In Scribner's Sons v. Marrs, supra, language is found to the effect that article 4970 (4929), R.S. 1925, has the effect of depriving an approving officer of all discretion in passing upon a bond signed by a surety company, but again the facts in that case are so different from the present case, and there are so many elements of estoppel appearing, and further the case being really decided on the theory that the superintendent of public instruction has no authority to question the validity of a contract made by the state textbook board, that this case cannot be accepted as "stare decisis" on the question involved.

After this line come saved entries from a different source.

-- ==== Sys2Proof/Tests/Slice0.lean ====
section
/-! SUPPORT. Tests of the model, with expected values from spec/95_test_vectors.md and the examples of the rules, and
one witness per statement that has hypotheses. -/

namespace Sys2Proof.Tests

open Sys2Proof.Machine

/-! ### Well-formedness and the configuration -/

theorem test_play_address_fits : (Instr.play 0xFFFFFFFF 65535).wellFormed 32 = true := by decide

theorem test_play_address_too_wide : (Instr.play 0x100000000 1).wellFormed 32 = false := by decide

theorem test_legal_standard : Config.standard.legal = true := by decide

theorem test_illegal_odd_buffer : { Config.standard with bufWords := 3 }.legal = false := by decide

theorem test_illegal_empty_buffer : { Config.standard with bufWords := 0 }.legal = false := by decide

theorem test_illegal_large_buffer : { Config.standard with bufWords := 65536 }.legal = false := by decide

theorem test_illegal_narrow_address : { Config.standard with addrW := 15 }.legal = false := by decide

theorem test_illegal_wide_address : { Config.standard with addrW := 65 }.legal = false := by decide

/-! ### Decoding: words written out from the bit tables of 30_encoding.md R64 and R69, and 95_test_vectors.md 2.1 -/

/-- `OPC` = 0001, every other bit 0. -/
theorem test_decode_init : decodeCmd 32 0b0001 = .instr .init := by decide

theorem test_decode_enable : decodeCmd 32 0b0010 = .instr .enable := by decide

theorem test_decode_disable : decodeCmd 32 0b0011 = .instr .disable := by decide

theorem test_decode_stop : decodeCmd 32 0b0101 = .instr .stop := by decide

/-- `ADDR` 20002000 hexadecimal in [63:32], `LEN` 3 in [31:16], `RSV` 0, `OPC` 0100. -/
theorem test_decode_play :
    decodeCmd 32 0b0010000000000000001000000000000000000000000000110000000000000100 =
      .instr (.play 0x20002000 3) := by decide

theorem test_decode_play_extremes : decodeCmd 32 0xFFFFFFFF00010004 = .instr (.play 0xFFFFFFFF 1) := by decide

/-- Bit 16 `half`, bits [15:0] `n` = 500. -/
theorem test_decode_fill : decodeFrq 0b10000000111110100 = .fill 1 500 := by decide

/-- The reserved descriptors of 95_test_vectors.md 2.1. -/
theorem test_decode_reserved :
    [0x0, 0x6, 0xF, 0x11, 0x10002, 0x100000005, 0x2000100000040014, 0x2000100000048004].map (decodeCmd 32) =
      List.replicate 8 .reservedEncoding := rfl

/-- A narrower address: the unused upper bits of `ADDR` must be 0 (R64). A wider one: the descriptor grows. -/
theorem test_decode_address_width :
    decodeCmd 16 0x0000FFFF00010004 = .instr (.play 0xFFFF 1) ∧
    decodeCmd 16 0x0001000000010004 = .reservedEncoding ∧
    decodeCmd 64 0x800000002000100000040004 = .instr (.play 0x8000000020001000 4) := by decide

theorem test_table_words :
    decodeTableWord 64 0x1 = some .init ∧ decodeTableWord 64 0x2000100000040004 = some (.play 0x20001000 4) ∧
    decodeTableWord 64 0x6 = none ∧ decodeTableWord 24 0x101F4 = some (.fill 1 500) ∧
    decodeTableWord 24 0x20000 = none := by decide

/-! ### States -/

/-- The standard configuration with another buffer. -/
def cfgOf (words : Nat) : Config := { Config.standard with bufWords := words }

/-- After a successful INIT. -/
def ready (words : Nat) : State := { State.reset with cfg := cfgOf words, inited := true }

/-- A state of 95_test_vectors.md 2.3: `B` = 2, memory 0x100: 01 02 03 04 05 06, `SRC_PTR` = 0x100. -/
def filling (st : PlaybackState) (len cursor : Len) (words : List (Nat × Word)) : State :=
  { ready 4 with
    srcPtr := 0x100, srcLen := len, cursor := cursor, state := st, txbuf := words, fillPend := true, frqN := 2
    srcMem := [(0x100, 1), (0x101, 2), (0x102, 3), (0x103, 4), (0x104, 5), (0x105, 6)] }

/-- Four words. -/
def four (a b c d : Word) : List (Nat × Word) := [(0, a), (1, b), (2, c), (3, d)]

/-- What a meaning left, as far as a test looks. -/
def look {α : Type} (f : State → α) : Host.Outcome State Fault Refusal → Option α
  | .next s => some (f s)
  | .fault _ => none
  | .refused _ => none

/-- A session over the one byte 0x80 with `B` = 1, streaming. -/
def session (st : PlaybackState) (pend : Bool) (fillHalf txHalf hsel : BitVec 1) (out : List HalfWord)
    (words : List (Nat × Word)) : State :=
  { ready 2 with
    srcPtr := 0x100, srcLen := 1, cursor := 1, state := st, txbuf := words, ampEn := true, hostPh := .wait
    tph := .streaming, fillPend := pend, fillHalf := fillHalf, txHalf := txHalf, hsel := hsel, out := out, frqN := 1
    srcMem := [(0x100, 0x80)] }

/-- The same session just armed. -/
def armed : State := armPlay 0x100 1 { ready 2 with srcMem := [(0x100, 0x80)] }

/-- One half-word sent, one block filled, the next requested. -/
def playing : State := session .playing true 1 0 1 [0x8000] [(0, 0x8000)]

/-- As `playing`, one half-word later: the second block begins and its fill is late. -/
def late : State := session .playing true 1 1 0 [0x8000, 0] [(0, 0x8000)]

/-- Two half-words sent, two blocks filled: the second block begins. -/
def edge : State := session .finishing false 1 1 0 [0x8000, 0] [(0, 0x8000), (1, 0)]

/-- Three half-words sent, two blocks filled, the third requested. -/
def finishing : State := session .finishing true 0 1 1 [0x8000, 0, 0] [(0, 0x8000), (1, 0)]

/-- The source drained. -/
def drained : State := session .finished false 0 1 1 [0x8000, 0, 0] [(0, 0), (1, 0)]

/-- A turn given. -/
def turn (t : Turn) (s : State) : State := { s with sched := t :: s.sched }

/-- A command waiting. -/
def calling (d : Descriptor) (s : State) : State := { s with calls := [{ stores := [], desc := d }] }

/-! ### The six instructions (95_test_vectors.md 2.6, 2.3) -/

/-- 2.6 rows 1 and 2: `STATUS` and `cmd_ready` after `init()` for either draw a configuration gives. -/
theorem test_init_given_draws :
    let s := { State.reset with cfg := { cfgOf 2 with initOk := [false, true] } }
    look (fun t => (statusWord t, cmdReady t)) (exec .init s) = some (0x20, false) ∧
    look statusWord (exec .init { s with initDraws := 1 }) = some 0x10 := by decide

/-- 2.6 row 15. -/
theorem test_init_twice : exec .init (ready 2) = .refused .alreadyInitialised := rfl

/-- 2.6 rows 3, 4 and 13. -/
theorem test_enable :
    look statusWord (exec .enable (ready 2)) = some 0x14 ∧
    look statusWord (exec .enable { ready 2 with ampEn := true }) = some 0x14 := by decide

theorem test_enable_before_init : exec .enable State.reset = .refused .notInitialised := rfl

/-- 2.6 rows 5 and 6. -/
theorem test_disable :
    look statusWord (exec .disable { ready 2 with ampEn := true }) = some 0x10 ∧
    look statusWord (exec .disable (ready 2)) = some 0x10 := by decide

/-- 2.6 row 7. -/
theorem test_stop : look statusWord (exec .stop { ready 2 with ampEn := true }) = some 0x10 := by decide

/-- 2.6 rows 9, 10 and 17. -/
theorem test_play_status :
    look statusWord (exec (.play 0x20001000 0) (ready 2)) = some 0x10 ∧
    look statusWord (exec (.play 0x20001000 4) (ready 2)) = some 0x5D ∧
    look statusWord (exec (.play 0xFFFFFFFF 1) (ready 2)) = some 0x5D := by decide

/-- 2.6 row 16. -/
theorem test_play_wraps : exec (.play 0xFFFFFFFF 2) (ready 2) = .refused .viewWraps := rfl

/-- 2.3 rows 2, 3, 12 and 13: the words a data fill leaves. -/
theorem test_fill_data :
    look State.txbuf (exec (.fill 0 2) (filling .playing 6 0 (four 7 7 7 7))) =
      some (four 0x02000100 0x04000300 7 7) ∧
    look State.txbuf (exec (.fill 1 2) (filling .playing 6 4 (four 0x02000100 0x04000300 7 7))) =
      some (four 0x02000100 0x04000300 0x06000500 0) ∧
    look State.txbuf (exec (.fill 1 2) (filling .playing 5 4 (four 7 7 7 7))) = some (four 7 7 0x00000500 0) ∧
    look State.cursor (exec (.fill 0 2) (filling .playing 1 0 (four 7 7 7 7))) = some 1 := by decide

/-- 2.3 rows 4, 5, 6, 9 and 10: silence, the transitions, and `n` = 0. -/
theorem test_fill_silence :
    look (fun s => (s.txbuf, s.state)) (exec (.fill 0 2) (filling .playing 6 6 (four 7 7 0x06000500 0))) =
      some (four 0 0 0x06000500 0, .finishing) ∧
    look (fun s => (s.txbuf, s.state)) (exec (.fill 1 2) (filling .finishing 6 6 (four 0 0 7 7))) =
      some (four 0 0 0 0, .finished) ∧
    look (fun s => (s.txbuf, s.state)) (exec (.fill 0 2) (filling .finished 6 6 (four 9 9 9 9))) =
      some (four 9 9 9 9, .finished) ∧
    look (fun s => (s.txbuf, s.state)) (exec (.fill 0 0) (filling .playing 6 6 (four 7 7 7 7))) =
      some (four 7 7 7 7, .finishing) := by decide

/-! ### The other steps -/

/-- 70_reset_and_hazards.md R172: 63.0 ms for `k` = 1 and 31.5 ms for `k` = 2. -/
theorem test_block_period :
    { Config.standard with channelLayout := some .leftOnly }.blockPeriodMicros / 100 = 630 ∧
    { Config.standard with channelLayout := some .stereoSlots }.blockPeriodMicros / 100 = 315 := by decide

/-- 2.2. -/
theorem test_pack :
    pack 0x10 0x20 = 0x20001000 ∧ pack 0xAB 0x00 = 0x0000AB00 ∧ pack 0xFF 0x80 = 0x8000FF00 ∧
    pack 0x01 0xFF = 0xFF000100 := by decide

/-- 2.5, EMITs 1 and 4 of `B` = 2: the half-word, and the position after. -/
theorem test_emit :
    look (fun s => (s.out, s.hsel, s.fillPend, s.fillHalf))
      (emit { ready 4 with txbuf := four 0x02000100 0x04000300 0x06000500 0, tph := .streaming }) =
      some ([0x0100], 1, true, 1) ∧
    look (fun s => (s.out, s.txHalf, s.txIdx, s.hsel))
      (emit { ready 4 with txbuf := four 0x02000100 0x04000300 0x06000500 0, tph := .streaming, txIdx := 1,
                           hsel := 1 }) =
      some ([0x0400], 1, 0, 0) := by decide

Article 4969, R.S. 1925, requires a surety company to publish once a year and file with the insurance commissioner a sworn list of its liabilities and assets. This could be done for no other purpose than to assist the public in determining whether or not they will accept a particular surety company on a particular bond. If the public is to thus exercise its discretion, why should a public official charged with the almost sacred duty of protecting the right of litigants not be permitted to exercise discretion? Any statute which deprives such an officer of his discretion, and thus casts to the winds the right of litigants, is unconstitutional. 21 R.C.L. p. 1159, § 198; Schmitt v. Common Council of Village of Clinton, 111 Mich. 99, 69 N.W. 153, and authorities cited in our original opinion.
There has never been presented to this court or the clerk below a statement of any kind that would in any way indicate whether or not this supersedeas bond is signed by a good and sufficient surety, yet the rule, as accepted by the majority, requires that this court assume the grave responsibility of approving this bond (if ordering it filed is equivalent to an approval) though we have been kept entirely in the dark as to its sufficiency. For the reasons above set forth, I respectfully dissent from the majority opinion.